Leahy Eyes Provision to Aid Defrauded EB-5 Investors

Published: 9/14/2016 11:50:32 PM
Modified: 9/14/2016 11:50:37 PM

Investors in the EB-5 program whose immigration status is in limbo due to allegations of fraud may get some relief.

Proposed changes to a federal foreign investor program working their way through Congress do not go as far as Michael Goldberg, the man appointed by a federal court to protect the interests of investors in the Jay Peak projects, had initially been seeking.

Goldberg had originally hoped for a provision that would have held harmless defrauded investors. Instead, a proposed amendment would give defrauded investors some flexibility in meeting federal requirements.

That change might be all that can be accomplished before the end of the month, when the EB-5 foreign investor program expires. Republicans in the House of Representatives are under pressure by developers to extend the law as is. Sens. Patrick Leahy, D-Vt., and Chuck Grassley, R-Iowa, are pressing for financial reporting requirements that would better protect investors. The two senators say fraud is “rampant” in the program and measures must be taken to hold developers accountable.

The biggest alleged fraud case in the history of the EB-5 program was exposed in Leahy’s home state of Vermont last April.

State and federal lawsuits filed earlier accuse Miami businessman Ariel Quiros and Bill Stenger, one-time CEO and president of Jay Peak, of misusing $200 million in EB-5 funds as part of six development projects at the resort and one in nearby downtown Newport.

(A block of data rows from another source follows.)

-- ==== Sys2Proof/Decode.lean ====
section
/-! DEFINITION. The decoder of the table's words, and the decoder of the messages of the Upstream Port: which row a
received string of bytes is (R56, R171, R175), total on any bytes, and after it the message that a command spells. -/

namespace Sys2Proof

/-- No row of spec/opcode_table.json gives bits: no word spells a command. -/
def decodeTableWord (_nbits _w : Nat) : Option Instr := none

/-- The bytes after the message kind, cut into the rest of the header and the body (R171). -/
def splitHeader : List Byte → Header × List Byte
  | requester :: bodyLength :: reserved :: body => (.whole requester bodyLength reserved, body)
  | bytes => (.cut bytes, [])

/-- The row of a WRITE-SETTING by the setting code in operand byte 0 (R178). -/
def ofWriteSetting (h : Header) : List Byte → Instr
  | [] => .writeSetting h []
  | setting :: rest =>
    if setting = 0x01 then .managementSet h rest
    else if setting = 0x07 then .noticeTarget h rest
    else if setting = 0x10 then .segnWidth h rest
    else .writeSetting h (setting :: rest)

/-- The row of a MANAGE ask by its command code (R175). -/
def ofCommandCode (h : Header) (code : Byte) (operands : List Byte) : Instr :=
  if code = 0x10 then .openWindow h operands
  else if code = 0x11 then .amend h operands
  else if code = 0x12 then .renew h operands
  else if code = 0x13 then .freeze h operands
  else if code = 0x14 then
    if abandonBit operands then .closeWithAbandon h operands else .close h operands
  else if code = 0x15 then .query h operands
  else if code = 0x16 then .lookup h operands
  else if code = 0x20 then .bringOnline h operands
  else if code = 0x21 then .takeOffline h operands
  else if code = 0x22 then .resume h operands
  else if code = 0x23 then .resetSegment h operands
  else if code = 0x24 then .segmentStatus h operands
  else if code = 0x30 then .pendingStatus h operands
  else if code = 0x31 then .cancelRequester h operands
  else if code = 0x40 then .resumeNotices h operands
  else if code = 0x41 then .noticeStatus h operands
  else if code = 0x50 then .readSetting h operands
  else if code = 0x51 then ofWriteSetting h operands
  else if code = 0x52 then .identify h operands
  else if code = 0x53 then .warmReset h operands
  else .unknownCommand h (code :: operands)

/-- The row of a MANAGE ask (R172): a body of no bytes names no command. -/
def ofManage (h : Header) : List Byte → Instr
  | [] => .unknownCommand h []
  | code :: operands => ofCommandCode h code operands

/-- The row that the bytes of a received message are (R56, R171). -/
def Instr.ofMessage : List Byte → Instr
  | [] => .askOfUnknownKind []
  | kind :: rest =>
    if kind = 0x01 then .read (splitHeader rest).1 (splitHeader rest).2
    else if kind = 0x02 then .write (splitHeader rest).1 (splitHeader rest).2
    else if kind = 0x03 then ofManage (splitHeader rest).1 (splitHeader rest).2
    else if kind = 0x04 then .noticeAck (splitHeader rest).1 (splitHeader rest).2
    else .askOfUnknownKind (kind :: rest)

/-- The bytes of a header after the message kind. -/
def Header.bytes : Header → List Byte
  | .whole requester bodyLength reserved => [requester, bodyLength, reserved]
  | .cut bytes => bytes

/-- The message of a kind, a header and a body (R171). -/
def spell (kind : Byte) (h : Header) (body : List Byte) : List Byte :=
  kind :: (h.bytes ++ body)

/-- The message that an ask is; the other commands are no messages. -/
def Instr.message : Instr → Option (List Byte)
  | .read h body => some (spell 0x01 h body)
  | .write h body => some (spell 0x02 h body)
  | .noticeAck h body => some (spell 0x04 h body)
  | .openWindow h ops => some (spell 0x03 h (0x10 :: ops))
  | .amend h ops => some (spell 0x03 h (0x11 :: ops))
  | .renew h ops => some (spell 0x03 h (0x12 :: ops))
  | .freeze h ops => some (spell 0x03 h (0x13 :: ops))
  | .close h ops => some (spell 0x03 h (0x14 :: ops))
  | .closeWithAbandon h ops => some (spell 0x03 h (0x14 :: ops))
  | .query h ops => some (spell 0x03 h (0x15 :: ops))
  | .lookup h ops => some (spell 0x03 h (0x16 :: ops))
  | .bringOnline h ops => some (spell 0x03 h (0x20 :: ops))
  | .takeOffline h ops => some (spell 0x03 h (0x21 :: ops))
  | .resume h ops => some (spell 0x03 h (0x22 :: ops))
  | .resetSegment h ops => some (spell 0x03 h (0x23 :: ops))
  | .segmentStatus h ops => some (spell 0x03 h (0x24 :: ops))
  | .pendingStatus h ops => some (spell 0x03 h (0x30 :: ops))
  | .cancelRequester h ops => some (spell 0x03 h (0x31 :: ops))
  | .resumeNotices h ops => some (spell 0x03 h (0x40 :: ops))
  | .noticeStatus h ops => some (spell 0x03 h (0x41 :: ops))
  | .readSetting h ops => some (spell 0x03 h (0x50 :: ops))
  | .writeSetting h ops => some (spell 0x03 h (0x51 :: ops))
  | .noticeTarget h rest => some (spell 0x03 h (0x51 :: 0x07 :: rest))
  | .segnWidth h rest => some (spell 0x03 h (0x51 :: 0x10 :: rest))
  | .managementSet h rest => some (spell 0x03 h (0x51 :: 0x01 :: rest))
  | .identify h ops => some (spell 0x03 h (0x52 :: ops))
  | .warmReset h ops => some (spell 0x03 h (0x53 :: ops))
  | .unknownCommand h body => some (spell 0x03 h body)
  | .warmNAssert => none
  | .warmNRelease => none
  | .pwrgoodFall => none
  | .coldResetEnd => none
  | .leaseExpiry _ => none
  | .discardExpiry _ => none
  | .cycleTimeout _ => none
  | .cycleAcknowledged _ _ => none
  | .targetError _ => none
  | .resetPulseExpiry _ => none
  | .ackTimerExpiry => none
  | .takeHead _ => none
  | .noticeSend => none
  | .pwrgoodRise => none
  | .askOfUnknownKind message => some message
  | .messageLeavesPort _ => none

end Sys2Proof
end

Foreign investors in the EB-5 program put $500,000 into a qualified project, plus a $50,000 administrative fee. In exchange, the investor is eligible for permanent U.S. citizenship if the investment creates 10 jobs.

Hundreds of investors in the projects headed by Stenger and Quiros are in jeopardy of losing their money and possible U.S. citizenship, including those who put up funds for a proposed $110 million biomedical center in Newport, Vt.

Federal regulators have called that project “nearly a complete fraud.”

The immigration status of foreign investors in that project, known as AnC Bio Vermont, remains in limbo because the facility was not built and the jobs created through construction, stem cell research and biomedical device manufacturing never materialized.

Investors in the Stateside condo project at Jay Peak face the same job creation problem. In that case, however, the condos were partially constructed and with an injection of roughly $25 million could be finished.

Goldberg, appointed by a federal court judge as the receiver to oversee the properties, had been lobbying to hold harmless about 400 investors in Stateside and AnC Bio who were the victimized by the alleged fraud. In all, 700 immigrants from 74 countries invested in the Jay Peak and AnC Bio projects.